Re: [PATCH v2] KVM: x86/intr: Explicitly check NMI from guest to eliminate false positives

From: Sean Christopherson
Date: Tue Feb 06 2024 - 16:08:57 EST


On Tue, Feb 06, 2024, Sean Christopherson wrote:
> +Oliver
>
> On Wed, Dec 06, 2023, Like Xu wrote:
> > Note that when vm-exit is indeed triggered by PMI and before HANDLING_NMI
> > is cleared, it's also still possible that another PMI is generated on host.
> > Also for perf/core timer mode, the false positives are still possible since
> > that non-NMI sources of interrupts are not always being used by perf/core.
> > In both cases above, perf/core should correctly distinguish between real
> > RIP sources or even need to generate two samples, belonging to host and
> > guest separately, but that's perf/core's story for interested warriors.
>
> Oliver has a patch[*] that he promised he would send "soon" (wink wink) to
> properly fix events that are configured to exclude the guest. Unless someone
> objects, I'm going to tweak the last part of the changelog to be:
>
> Note that when VM-exit is indeed triggered by PMI and before HANDLING_NMI
> is cleared, it's also still possible that another PMI is generated on host.
> Also for perf/core timer mode, the false positives are still possible since
> that non-NMI sources of interrupts are not always being used by perf/core.
>
> For events that are host-only, perf/core can and should eliminate false
> positives by checking event->attr.exclude_guest, i.e. events that are
> configured to exclude KVM guests should never fire in the guest.
>
> Events that are configured to count host and guest are trickier, perhaps
> impossible to handle with 100% accuracy? And regardless of what accuracy
> is provided by perf/core, improving KVM's accuracy is cheap and easy, with
> no real downsides.

Never mind, this causes KUT's pmu_pebs test to fail:

FAIL: Multiple (0x700000055): No OVF irq, none PEBS records.
FAIL: Adaptive (0x1): Multiple (0x700000055): No OVF irq, none PEBS records.
FAIL: Adaptive (0x2): Multiple (0x700000055): No OVF irq, none PEBS records.
FAIL: Adaptive (0x4): Multiple (0x700000055): No OVF irq, none PEBS records.
FAIL: Adaptive (0x1f000008): Multiple (0x700000055): No OVF irq, none PEBS records.
FAIL: GP counter 0 (0xfffffffffffe): No OVF irq, none PEBS records.
FAIL: Multiple (0x700000055): No OVF irq, none PEBS records.
FAIL: Adaptive (0x1): GP counter 0 (0xfffffffffffe): No OVF irq, none PEBS records.
FAIL: Adaptive (0x1): Multiple (0x700000055): No OVF irq, none PEBS records.
FAIL: Adaptive (0x2): GP counter 0 (0xfffffffffffe): No OVF irq, none PEBS records.
FAIL: Adaptive (0x2): Multiple (0x700000055): No OVF irq, none PEBS records.
FAIL: Adaptive (0x4): GP counter 0 (0xfffffffffffe): No OVF irq, none PEBS records.
FAIL: Adaptive (0x4): Multiple (0x700000055): No OVF irq, none PEBS records.
FAIL: Adaptive (0x1f000008): GP counter 0 (0xfffffffffffe): No OVF irq, none PEBS records.
FAIL: Adaptive (0x1f000008): Multiple (0x700000055): No OVF irq, none PEBS records.
FAIL: Multiple (0x700000055): No OVF irq, none PEBS records.
FAIL: Adaptive (0x1): Multiple (0x700000055): No OVF irq, none PEBS records.
FAIL: Adaptive (0x2): Multiple (0x700000055): No OVF irq, none PEBS records.
FAIL: Adaptive (0x4): Multiple (0x700000055): No OVF irq, none PEBS records.
FAIL: Adaptive (0x1f000008): Multiple (0x700000055): No OVF irq, none PEBS records.

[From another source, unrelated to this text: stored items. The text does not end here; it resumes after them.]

/-- The answer to BH_ALLOC, or its failure: a create becomes LIVE, or goes on to the next member, or ends; a move begins its copy, or leaves the
key where it was (14 Table Ghengo-16). -/
def bhAllocEnd (s : State) (m : GhMsg) (code : Nat) : State :=
  match homeKey s m.head.key with
  | none => s
  | some h =>
    if h.st = 1 ∧ m.head.epoch = h.epoch ∧ m.head.dst = h.member then
      if code = 0 then bhCmdEnd (homePut s { h with st := 2, tbAnswered := m.tb, tbState := s.tb, cmdSeq := none }) h 0
      else bhTry (bhFreeSend s h.member h.epoch h.key) h h.others (if code = 0x0503 ∨ code = 0x0511 then code else 0x050E)
    else if h.st = 3 ∧ m.head.epoch = h.epoch2 ∧ m.head.dst = h.target then
      if code = 0 then
        admSend (homePut s { h with st := 4, tbState := s.tb }) h.member .bhMove h.epoch h.key (h.target * 2 ^ 32 + h.epoch2) []
      else bhPrepare (bhFreeSend s h.target h.epoch2 h.key) h h.others (if code = 0x0503 ∨ code = 0x0511 then code else 0x050E)
    else s

/-- The final answer to BH_MOVE, or its failure: 0x0000 is the commit point; an owner that cannot be reached is lost; any other answer leaves the
key with its owner (14 Table Ghengo-16). -/
def bhMoveEnd (s : State) (m : GhMsg) (code : Nat) : State :=
  match homeKey s m.head.key with
  | none => s
  | some h =>
    if h.st ≠ 4 ∨ m.head.epoch ≠ h.epoch then s
    else if code = 0 then
      let s1 := homeLive s { h with member := h.target, epoch := h.epoch2, tbAnswered := s.tb, tbState := s.tb }
      bhCmdEnd (bhFreeSend s1 h.member h.epoch h.key) h 0
    else if code = 0x0503 then
      bhCmdEnd (bhLose (bhFreeSend (homePut s { h with cmdSeq := none }) h.target h.epoch2 h.key) h.key false) h 0x0510
    else bhCmdEnd (bhFreeSend (homeLive s h) h.target h.epoch2 h.key) h 0x050F

/-- The answer to a renewal: one at the key's epoch counts from its send; a refused one of a LIVE key begins its resolution (14 Table
Ghengo-16). -/
def bhRenewEnd (s : State) (m : GhMsg) (code : Nat) : State :=
  match homeKey s m.head.key with
  | none => s
  | some h =>
    if m.head.epoch ≠ h.epoch ∨ m.head.dst ≠ h.member then s
    else if code = 0 then homePut s { h with tbAnswered := max h.tbAnswered m.tb }
    else if code ≠ 0x0503 ∧ h.st = 2 then bhResolve s h.key
    else s

/-- The answer to BH_QUERY while a key is resolved (14 Table Ghengo-16). -/
def bhQueryEnd (s : State) (m : GhMsg) (code epoch : Nat) : State :=
  match homeKey s m.head.key with
  | none => s
  | some h =>
    if h.st ≠ 5 ∨ m.head.epoch ≠ h.epoch then s
    else if code = 0 ∧ m.head.dst = h.member then bhResume (homePut s { h with st := 2, tbAnswered := m.tb, tbState := s.tb }) h.key
    else if code = 0x0503 ∧ m.head.dst = h.member then bhLose s h.key false
    else if code = 0x0506 ∧ epoch ≠ 0 then homePut s { h with stale := h.stale ++ [(m.head.dst, epoch)] }
    else s

/-- BH_HOME_RENEW_TIMER: every ADM_LEASE_MS / 4 a LIVE key is renewed, and while a move runs both epochs (14 R492). -/
def execBhHomeRenewTimer (key : U64) (s : State) : Ans :=
  match homeKey s key.toNat with
  | none => .next s
  | some h =>
    if h.st = 2 then .next (admSend s h.member .bhRenew h.epoch h.key 0 [])
    else if h.st = 3 ∨ h.st = 4 then .next (admSend (admSend s h.member .bhRenew h.epoch h.key 0 []) h.target .bhRenew h.epoch2 h.key 0 [])
    else .next s

/-- BH_KEY_RENEWAL_TIMEOUT: no renewal of a LIVE key answered for 3/4 × ADM_LEASE_MS (14 Table Ghengo-16). -/
def execBhKeyRenewalTimeout (key : U64) (s : State) : Ans :=
  match homeKey s key.toNat with
  | some h => .next (if h.st = 2 ∧ tbPast s.tb h.tbAnswered (pget s P.admLeaseMs * 750000) then bhResolve s h.key else s)
  | none => .next s

/-- BH_RESOLVE_TIMEOUT: no member holds the key at the home's epoch within ADM_LEASE_MS: BH_FREE goes to every member that answered at another
epoch, and the key is ORPHANED (14 Table Ghengo-16). -/
def execBhResolveTimeout (key : U64) (s : State) : Ans :=
  match homeKey s key.toNat with
  | some h =>
    if h.st = 5 ∧ tbPast s.tb h.tbState (pget s P.admLeaseMs * 1000000) then
      .next (bhLose (h.stale.foldl (fun s x => bhFreeSend s x.1 x.2 h.key) s) h.key true)
    else .next s
  | none => .next s

/-- A member's answer that names an epoch which the home does not record for the key, of a member that holds it, frees it there (14 Table
Ghengo-16, last row). -/
def bhStray (s : State) (m : GhMsg) (code epoch : Nat) : State :=
  let known : Bool := match homeKey s m.head.key with
    | some h => epoch == h.epoch || ((h.st == 3 || h.st == 4) && epoch == h.epoch2)
    | none => false
  if (code = 0 ∨ code = 0x0506) ∧ epoch ≠ 0 ∧ !known then bhFreeSend s m.head.dst epoch m.head.key else s

/-! ### Responses and retries (14 R479) -/

/-- What a request comes to: a code and the fields of its response, or 0x0503 of a partner that cannot be reached. -/
def admOutcome (s : State) (m : GhMsg) (code epoch arg record : Nat) : State :=
  match m.msg with
  | .leaseRequest => leaseRequestEnd s m code record
  | .leaseRenew => leaseRenewEnd s m code
  | .leaseReturn => leaseReturnEnd s m code
  | .epochQuery => epochQueryEnd s m code
  | .chOpen => if code = 0 then channelOpened s (m.head.key / 256 % 256) (arg / 2) else channelOpenFail s (m.head.key / 256 % 256) code
  | .bhAlloc => bhAllocEnd (bhStray s m code epoch) m code
  | .bhRenew => bhRenewEnd (bhStray s m code epoch) m code
  | .bhMove => bhMoveEnd (bhStray s m code epoch) m code
  | .bhQuery => bhQueryEnd (bhStray s m code epoch) m code epoch
  | .leaseRevoke => s
  | .chClose => s
  | .bhFree => s

/-- ADM_RESPONSE: a response to an outstanding request ends it; an interim one shows that the partner is there, so the sends until then
have been answered. One that matches no request
is discarded and counted (14 R478, R479). -/
def execAdmResponse (h : GhHead) (msg : AdmMsg) (code : U16) (record : BitVec 256) (s : State) : Ans :=
  admIn s h (fun q s =>
    match s.ghMsgs.find? (fun m => m.head.txn == q.txn && m.head.dst == q.src && m.msg == msg) with
    | none => pinc s P.admProtocolErrors
    | some m =>
      if bitOf q.arg 0 then
        { s with ghMsgs := s.ghMsgs.map (fun x => if x.head.txn = q.txn then { x with sends := 0, tbLast := s.tb } else x) }
      else admOutcome { s with ghMsgs := s.ghMsgs.filter (fun x => x.head.txn != q.txn) } m code.toNat q.epoch q.arg record.toNat)

/-- ADM_RETRY_TIMER: a request unanswered for ADM_RETRY_US is sent again with its TXN_ID; after four unanswered sends its partner counts as
unreachable, with 0x0503 (14 R479). -/
def execAdmRetryTimer (txn : U32) (s : State) : Ans :=
  match s.ghMsgs.find? (fun m => m.head.txn == txn.toNat) with
  | none => .next s
  | some m =>
    if !tbPast s.tb m.tbLast (pget s P.admRetryUs * 1000) then .next s
    else if m.once then .next { s with ghMsgs := s.ghMsgs.filter (fun x => x.head.txn != m.head.txn) }
    else if m.sends < 4 then
      let s1 := { s with ghMsgs := s.ghMsgs.map (fun x => if x.head.txn = m.head.txn then { x with sends := m.sends + 1, tbLast := s.tb } else x) }
      .next (admOut s1 (admPort s m.head.dst m.msg m.head.key) m.head m.msg false m.body)
    else .next (admOutcome { s with ghMsgs := s.ghMsgs.filter (fun x => x.head.txn != m.head.txn) } m 0x0503 0 0 0)

end Sys2Proof.Machine
end

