-- ==== Sys2Proof/Machine/Wire.lean ====
section
/-! DEFINITION. Ghengo on the wire: the headers of flits and packets, and how packets are packed into flits (14 R465). The link blocks of the
model exchange whole packets and the fields of flit headers; these are their bytes. -/

namespace Sys2Proof.Machine

/-- The fields of a flit header (14 Table Ghengo-2). -/
structure FlitHead where
  seq : Nat := 0
  ackSeq : Nat := 0
  nak : Bool := false
  /-- The virtual channel whose credit is returned; 6 and 7 mean none. -/
  creditVc : Nat := 7
  creditCount : Nat := 0
  /-- 0 data, 1 idle, 2 control. -/
  kind : Nat := 1
  deriving DecidableEq, Repr

/-- A flit header of 64 bits. -/
def flitHeader (f : FlitHead) : Nat :=
  pack [(52, f.seq % 2 ^ 12), (40, f.ackSeq % 2 ^ 12), (39, if f.nak then 1 else 0), (36, f.creditVc % 8), (28, f.creditCount % 256), (26, f.kind % 4)]

/-- The fields of a flit header that was received. -/
def flitHeadOf (h : Nat) : FlitHead :=
  { seq := bitsOf h 63 52, ackSeq := bitsOf h 51 40, nak := bitOf h 39, creditVc := bitsOf h 38 36, creditCount := bitsOf h 35 28, kind := bitsOf h 27 26 }

/-- One bit of a CRC-64 with the polynomial of ECMA-182. -/
def crcStep (c : BitVec 64) (b : Bool) : BitVec 64 := if c.msb != b then (c <<< 1) ^^^ 0x42F0E1EBA9EA3693 else c <<< 1

/-- The CRC-64 of bytes: most significant bit first, from zero (14 R465; PRESUMED from ECMA-182, log 95). -/
def crc64 (b : Bytes) : BitVec 64 := b.foldl (fun c x => (List.range 8).foldl (fun c i => crcStep c (x.getLsbD (7 - i))) c) 0

/-- A flit of 256 bytes: the header, 240 bytes of payload, and the CRC over both (14 R465). -/
def flitBytes (f : FlitHead) (payload : Bytes) : Bytes :=
  let b := leBytes 8 (flitHeader f) ++ payload.take 240 ++ List.replicate (240 - payload.length) 0
  b ++ leBytes 8 (crc64 b).toNat

/-- The header of a network packet of module `src` on Ghengo, 32 bytes (14 Table Ghengo-3): LENGTH counts its data flits of 64 bytes. -/
def ghHeader (src dst gv kind id agent off op tag status units : Nat) : Bytes :=
  leBytes 32 (pack [(240, src % 2 ^ 16), (224, dst % 2 ^ 16), (221, gv % 8), (208, kind % 256), (176, id % 2 ^ 32), (160, agent % 2 ^ 16), (128, tag % 2 ^ 32),
    (80, off % 2 ^ 48), (72, op % 256), (64, status % 256), (56, (units - 1) % 256)])

/-- A packet of the link block as bytes: its header, then the fields of its kind, each as a word of 8 bytes and data as its bytes, to a boundary of 16. -/
def ghPacketBytes (src : Nat) : Sent → Bytes
  | .ghPacket _ dst gv kind id agent off op tag status data =>
    let fields := if op = 1 then leBytes (data.getD 1 0) (data.getD 0 0) else data.flatMap (leBytes 8)
    let b := ghHeader src dst gv kind id agent off op tag status (ghUnits op data) ++ fields
    b ++ List.replicate ((16 - b.length % 16) % 16) 0
  | _ => []

/-- The payloads of the flits that carry packets one after another, each from a boundary of 16 bytes (14 R465). -/
def flitPayloads (src : Nat) (l : List Sent) : List Bytes :=
  let b := l.flatMap (ghPacketBytes src)
  (List.range ((b.length + 239) / 240)).map (fun i => (b.drop (240 * i)).take 240)

end Sys2Proof.Machine
end

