/-- A member answers BH_ALLOC of a key it does not hold with the first failing code, or holds the key at its epoch on zeroed units of 2 MiB; BH_FREE at the key's epoch scrubs it and at another does nothing, with 0x0000 either way; a BH_ALLOC of a held key and a BH_MOVE of one that is moving or moved match no row of its table and are counted as protocol errors; a renewal or query at the epoch restarts expiry, at another, or of an unknown key, is answered 0x0506 with the epoch held or 0; BH_MOVE at the epoch begins the copy with an interim answer, each copied granule goes to the target, the last one answers 0x0000 and makes the key MOVED, and a target that fails answers 0x050F and leaves it HELD. A key without renewal for ADM_LEASE_MS is scrubbed and counted, and not before. At the home BH_LEASE reports the first failing code, or takes the next epoch and asks the member to allocate; BH_RELEASE frees a LIVE, RESOLVING or LOST key, and is refused 0x050A in the other states and 0x050D for an unknown one. An answered allocation makes the key LIVE; the final answer of a move is the commit point, after which owner and epoch are the target's; an owner that cannot be reached loses the key with 0x0510, and the answer 0x050F leaves it with its owner. LIVE keys are renewed, and resolved when no renewal is answered for three quarters of a term; a resolution of ADM_LEASE_MS makes the key ORPHANED. A member's answer at an epoch the home does not record is freed there. -/
def Obligations.Boathouse : Prop :=
  (∀ (s : State) (h : GhHead),
    let d : Bool := if h.port.val = 16 then s.start.islandsUp && h.src.toNat == ownModule s else (portOf s h.port.val).st == 3 && (portOf s h.port.val).peer == h.src.toNat
    let q : AdmHead := { src := h.src.toNat, dst := ownModule s, txn := h.txn.toNat, epoch := h.epoch.toNat, key := h.key.toNat, arg := h.arg.toNat }
    let n := bitsOf q.arg 9 0
    let no := fun (i : Instr) (m : AdmMsg) (e c : Nat) => exec i s = .next (admAnswer s q m false e c 0 [])
    (d = false → ∀ i ∈ [Instr.bhAlloc h, .bhFree h, .bhRenew h, .bhMove h, .bhQuery h], exec i s = .next (if s.start.islandsUp then pinc s P.ghRxDenied else s)) ∧
    (d = true → keptFor s q.src q.txn = none →
      (∀ k, heldKey s q.key = some k → exec (.bhAlloc h) s = .next (pinc s P.admProtocolErrors)) ∧
      (heldKey s q.key = none → (n = 0 ∨ 512 < n) → no (.bhAlloc h) .bhAlloc 0 0x0501) ∧
      (heldKey s q.key = none → 1 ≤ n → n ≤ 512 →
        (bhServes s = false → no (.bhAlloc h) .bhAlloc 0 0x0511) ∧ (bhServes s = true → (bhFree s).length < n → no (.bhAlloc h) .bhAlloc 0 0x050E) ∧
        (bhServes s = true → n ≤ (bhFree s).length → (∃ t k, exec (.bhAlloc h) s = .next (admAnswer t q .bhAlloc false q.epoch 0 0 []) ∧ heldKey t q.key = some k ∧ k.epoch = q.epoch ∧ k.home = q.src ∧ k.st = 1 ∧
            k.units = (bhFree s).take n ∧ k.tbRenew = s.tb ∧ k.bind = bitsOf q.arg 33 16 ∧ (∀ x, x ≠ q.key → heldKey t x = heldKey s x)))) ∧
      (heldKey s q.key = none → no (.bhFree h) .bhFree q.epoch 0 ∧ no (.bhRenew h) .bhRenew 0 0x0506 ∧ no (.bhQuery h) .bhQuery 0 0x0506 ∧ no (.bhMove h) .bhMove 0 0x0506) ∧
      (∀ k, heldKey s q.key = some k →
        (k.epoch ≠ q.epoch → no (.bhFree h) .bhFree q.epoch 0 ∧ no (.bhRenew h) .bhRenew k.epoch 0x0506 ∧ no (.bhQuery h) .bhQuery k.epoch 0x0506 ∧ no (.bhMove h) .bhMove k.epoch 0x0506) ∧
        (k.epoch = q.epoch →
          exec (.bhFree h) s = .next (admAnswer (heldDrop s q.key) q .bhFree false q.epoch 0 0 []) ∧
          exec (.bhRenew h) s = .next (admAnswer (heldPut s { k with tbRenew := s.tb }) q .bhRenew false k.epoch 0 0 []) ∧
          exec (.bhQuery h) s = .next (admAnswer (heldPut s { k with tbRenew := s.tb }) q .bhQuery false k.epoch 0 0 []) ∧
          (k.st ≠ 1 → exec (.bhMove h) s = .next (pinc s P.admProtocolErrors)) ∧
          (k.st = 1 → exec (.bhMove h) s = .next (admAnswer (heldPut s { k with st := 2, target := bitsOf q.arg 47 32, epoch2 := bitsOf q.arg 31 0, copied := 0, moveHead := some q }) q .bhMove true k.epoch 0 0 [])))))) ∧
  (∀ (s : State) (key : Nat) (k : BhHeld), heldKey s key = some k → let t := heldDrop s key
    heldKey t key = none ∧ (∀ x, x ≠ key → heldKey t x = heldKey s x) ∧ (∀ u ∈ k.units, ∀ a, u ≤ a → a < u + 0x200000 → memGet t a = 0) ∧
    (∀ a, (∀ u ∈ k.units, a < u ∨ u + 0x200000 ≤ a) → memGet t a = memGet s a)) ∧
  (∀ (s : State) (key : U64), (heldKey s key.toNat = none → (∀ b, exec (.bhMoveGranuleCopied key b) s = .next s) ∧ exec (.bhMemberExpiry key) s = .next s) ∧
    (∀ k, heldKey s key.toNat = some k →
      (tbPast s.tb k.tbRenew (pget s P.admLeaseMs * 1000000) = false → exec (.bhMemberExpiry key) s = .next s) ∧
      (tbPast s.tb k.tbRenew (pget s P.admLeaseMs * 1000000) = true → exec (.bhMemberExpiry key) s = .next (pinc (heldDrop s k.key) P.bhExpired)) ∧
      ((k.st ≠ 2 ∨ k.moveHead = none) → ∀ b, exec (.bhMoveGranuleCopied key b) s = .next s) ∧
      (∀ q, k.st = 2 → k.moveHead = some q →
        let out := emit s (.ghengo (portToward s k.target) 5 [k.key, k.epoch2, k.copied * 65536, leNat (cellRead s (granuleAt k k.copied) 65536)])
        exec (.bhMoveGranuleCopied key false) s = .next (admAnswer (heldPut s { k with st := 1, moveHead := none }) q .bhMove false k.epoch 0x050F 0 []) ∧
        (k.copied + 1 < k.units.length * 32 → exec (.bhMoveGranuleCopied key true) s = .next (heldPut out { k with copied := k.copied + 1 })) ∧
        (k.units.length * 32 ≤ k.copied + 1 → exec (.bhMoveGranuleCopied key true) s = .next (admAnswer (heldPut out { k with copied := k.copied + 1, st := 3, moveHead := none }) q .bhMove false k.epoch 0 0 []))))) ∧
  (∀ (s : State) (ctx : U16), (frontUp s = false ∨ (ctxOf s ctx.toNat).cmds = []) → exec (.cmdBhLease ctx) s = .next s ∧ exec (.cmdBhRelease ctx) s = .next s) ∧
  (∀ (s : State) (ctx : U16) (q : QCmd) (rest : List QCmd), (ctxOf s ctx.toNat).cmds = q :: rest → headReady (ctxOf s ctx.toNat) q = true → frontUp s = true →
    let cid := ctx.toNat
    let u := (takeHead s cid q).1
    let h := (takeHead s cid q).2
    let key := h.pl 511 448
    let m := h.pl 447 432
    let e := (u.shardEpoch + 1) % 2 ^ 32
    (q.opcode ≠ 0x18 → exec (.cmdBhLease ctx) s = .next s) ∧ (q.opcode ≠ 0x19 → exec (.cmdBhRelease ctx) s = .next s) ∧
    (q.opcode = 0x18 → (bhLeaseCode u cid h ≠ 0 → exec (.cmdBhLease ctx) s = .next (stampHead (privEnd u cid h (bhLeaseCode u cid h)) cid)) ∧
      (bhLeaseCode u cid h = 0 → m ≠ 0xFFFF → h.pl 414 413 = 1 → ∃ t k x, exec (.cmdBhLease ctx) s = .next (stampHead t cid) ∧ homeKey t key = some k ∧ k.st = 1 ∧ k.ctx = cid ∧ k.member = m ∧ k.epoch = e ∧
        k.aperture = h.pl 431 425 ∧ k.window = h.pl 424 415 ∧ k.units = h.pl 412 400 ∧ t.shardEpoch = e ∧ tfind t.bhApertures (h.pl 431 425) = some cid ∧
        x ∈ t.ghMsgs ∧ x.msg = .bhAlloc ∧ x.head.dst = m ∧ x.head.epoch = e ∧ x.head.key = key ∧ x.head.arg = allocArg k) ∧
      (bhLeaseCode u cid h = 0 → m ≠ 0xFFFF → h.pl 414 413 = 2 → ∃ t k x, exec (.cmdBhLease ctx) s = .next (stampHead t cid) ∧ homeKey t key = some k ∧ k.st = 3 ∧ k.target = m ∧ k.epoch2 = e ∧ t.shardEpoch = e ∧
        (∀ k0, homeKey u key = some k0 → k.member = k0.member ∧ k.epoch = k0.epoch) ∧ x ∈ t.ghMsgs ∧ x.msg = .bhAlloc ∧ x.head.dst = m ∧ x.head.epoch = e ∧ x.head.key = key)) ∧
    (q.opcode = 0x19 → let held := u.bhHomes.find? (fun k => k.key == key && k.ctx == cid)
      ((h.pl 447 320 ≠ 0 ∨ h.pl 319 256 % 8 ≠ 0) → exec (.cmdBhRelease ctx) s = .next (stampHead (privEnd u cid h 0x0501) cid)) ∧
      (h.pl 447 320 = 0 → h.pl 319 256 % 8 = 0 → (held = none → exec (.cmdBhRelease ctx) s = .next (stampHead (privEnd u cid h 0x050D) cid)) ∧
        (∀ k, held = some k → ((k.st = 1 ∨ k.st = 3 ∨ k.st = 4) → exec (.cmdBhRelease ctx) s = .next (stampHead (privEnd u cid h 0x050A) cid)) ∧
          (k.st ≠ 1 → k.st ≠ 3 → k.st ≠ 4 → ∃ t, exec (.cmdBhRelease ctx) s = .next (stampHead (privEnd t cid h 0) cid) ∧ homeKey t key = none ∧ (∀ x, x ≠ key → homeKey t x = homeKey u x) ∧
            ∃ y ∈ t.ghMsgs, y.msg = .bhFree ∧ y.head.dst = k.member ∧ y.head.epoch = k.epoch ∧ y.head.key = k.key))))) ∧
  (∀ (s : State) (m : GhMsg) (h : BhHome), homeKey s m.head.key = some h →
    (h.st = 1 → m.head.epoch = h.epoch → m.head.dst = h.member → ∃ t k, bhAllocEnd s m 0 = bhCmdEnd t h 0 ∧ homeKey t h.key = some k ∧ k.st = 2 ∧ k.member = h.member ∧ k.epoch = h.epoch ∧ t = { s with bhHomes := t.bhHomes }) ∧
    (h.st = 3 → m.head.epoch = h.epoch2 → m.head.dst = h.target → ∃ k x, homeKey (bhAllocEnd s m 0) h.key = some k ∧ k.st = 4 ∧ k.member = h.member ∧ k.epoch = h.epoch ∧
      x ∈ (bhAllocEnd s m 0).ghMsgs ∧ x.msg = .bhMove ∧ x.head.dst = h.member ∧ x.head.epoch = h.epoch ∧ x.head.arg = h.target * 2 ^ 32 + h.epoch2) ∧
    (h.st = 4 → m.head.epoch = h.epoch →
      (∃ t k, bhMoveEnd s m 0 = bhCmdEnd t h 0 ∧ homeKey t h.key = some k ∧ k.st = 2 ∧ k.member = h.target ∧ k.epoch = h.epoch2 ∧ (∃ x ∈ t.ghMsgs, x.msg = .bhFree ∧ x.head.dst = h.member ∧ x.head.epoch = h.epoch)) ∧
      (∃ t k, bhMoveEnd s m 0x050F = bhCmdEnd t h 0x050F ∧ homeKey t h.key = some k ∧ k.st = 2 ∧ k.member = h.member ∧ k.epoch = h.epoch ∧ (∃ x ∈ t.ghMsgs, x.msg = .bhFree ∧ x.head.dst = h.target ∧ x.head.epoch = h.epoch2)) ∧
      (∃ t, bhMoveEnd s m 0x0503 = bhCmdEnd (bhLose t h.key false) h 0x0510 ∧ (∃ x ∈ t.ghMsgs, x.msg = .bhFree ∧ x.head.dst = h.target ∧ x.head.epoch = h.epoch2))) ∧
    ((h.st ≠ 4 ∨ m.head.epoch ≠ h.epoch) → ∀ c, bhMoveEnd s m c = s)) ∧
  (∀ (s : State) (m : GhMsg) (c e : Nat), (homeKey s m.head.key = none → e ≠ 0 → (c = 0 ∨ c = 0x0506) → bhStray s m c e = bhFreeSend s m.head.dst e m.head.key) ∧
    (∀ h, homeKey s m.head.key = some h → e = h.epoch → bhStray s m c e = s) ∧
    (∀ h, homeKey s m.head.key = some h → h.st = 2 → e ≠ h.epoch → e ≠ 0 → (c = 0 ∨ c = 0x0506) → bhStray s m c e = bhFreeSend s m.head.dst e m.head.key)) ∧
  (∀ (s : State) (key : U64), (homeKey s key.toNat = none → exec (.bhHomeRenewTimer key) s = .next s ∧ exec (.bhKeyRenewalTimeout key) s = .next s ∧ exec (.bhResolveTimeout key) s = .next s) ∧
    (∀ h, homeKey s key.toNat = some h →
      (h.st = 2 → exec (.bhHomeRenewTimer key) s = .next (admSend s h.member .bhRenew h.epoch h.key 0 [])) ∧
      ((h.st = 3 ∨ h.st = 4) → exec (.bhHomeRenewTimer key) s = .next (admSend (admSend s h.member .bhRenew h.epoch h.key 0 []) h.target .bhRenew h.epoch2 h.key 0 [])) ∧
      ((h.st = 1 ∨ h.st = 5 ∨ h.st = 6) → exec (.bhHomeRenewTimer key) s = .next s) ∧
      (h.st = 2 → tbPast s.tb h.tbAnswered (pget s P.admLeaseMs * 750000) = true → exec (.bhKeyRenewalTimeout key) s = .next (bhResolve s h.key)) ∧
      ((h.st ≠ 2 ∨ tbPast s.tb h.tbAnswered (pget s P.admLeaseMs * 750000) = false) → exec (.bhKeyRenewalTimeout key) s = .next s) ∧
      (h.st = 5 → tbPast s.tb h.tbState (pget s P.admLeaseMs * 1000000) = true →
        exec (.bhResolveTimeout key) s = .next (bhLose (h.stale.foldl (fun s x => bhFreeSend s x.1 x.2 h.key) s) h.key true)) ∧
      ((h.st ≠ 5 ∨ tbPast s.tb h.tbState (pget s P.admLeaseMs * 1000000) = false) → exec (.bhResolveTimeout key) s = .next s)))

It might be a test bug, but I have neither the time nor the inclination to
investigate.


Like,

If you want any chance of your patches going anywhere but my trash folder, you
need to change your upstream workflow to actually run tests. I would give most
people the benefit of the doubt, e.g. assume they didn't have the requisite
hardware, or didn't realize which tests would be relevant/important. But this
is a recurring problem, and you have been warned, multiple times.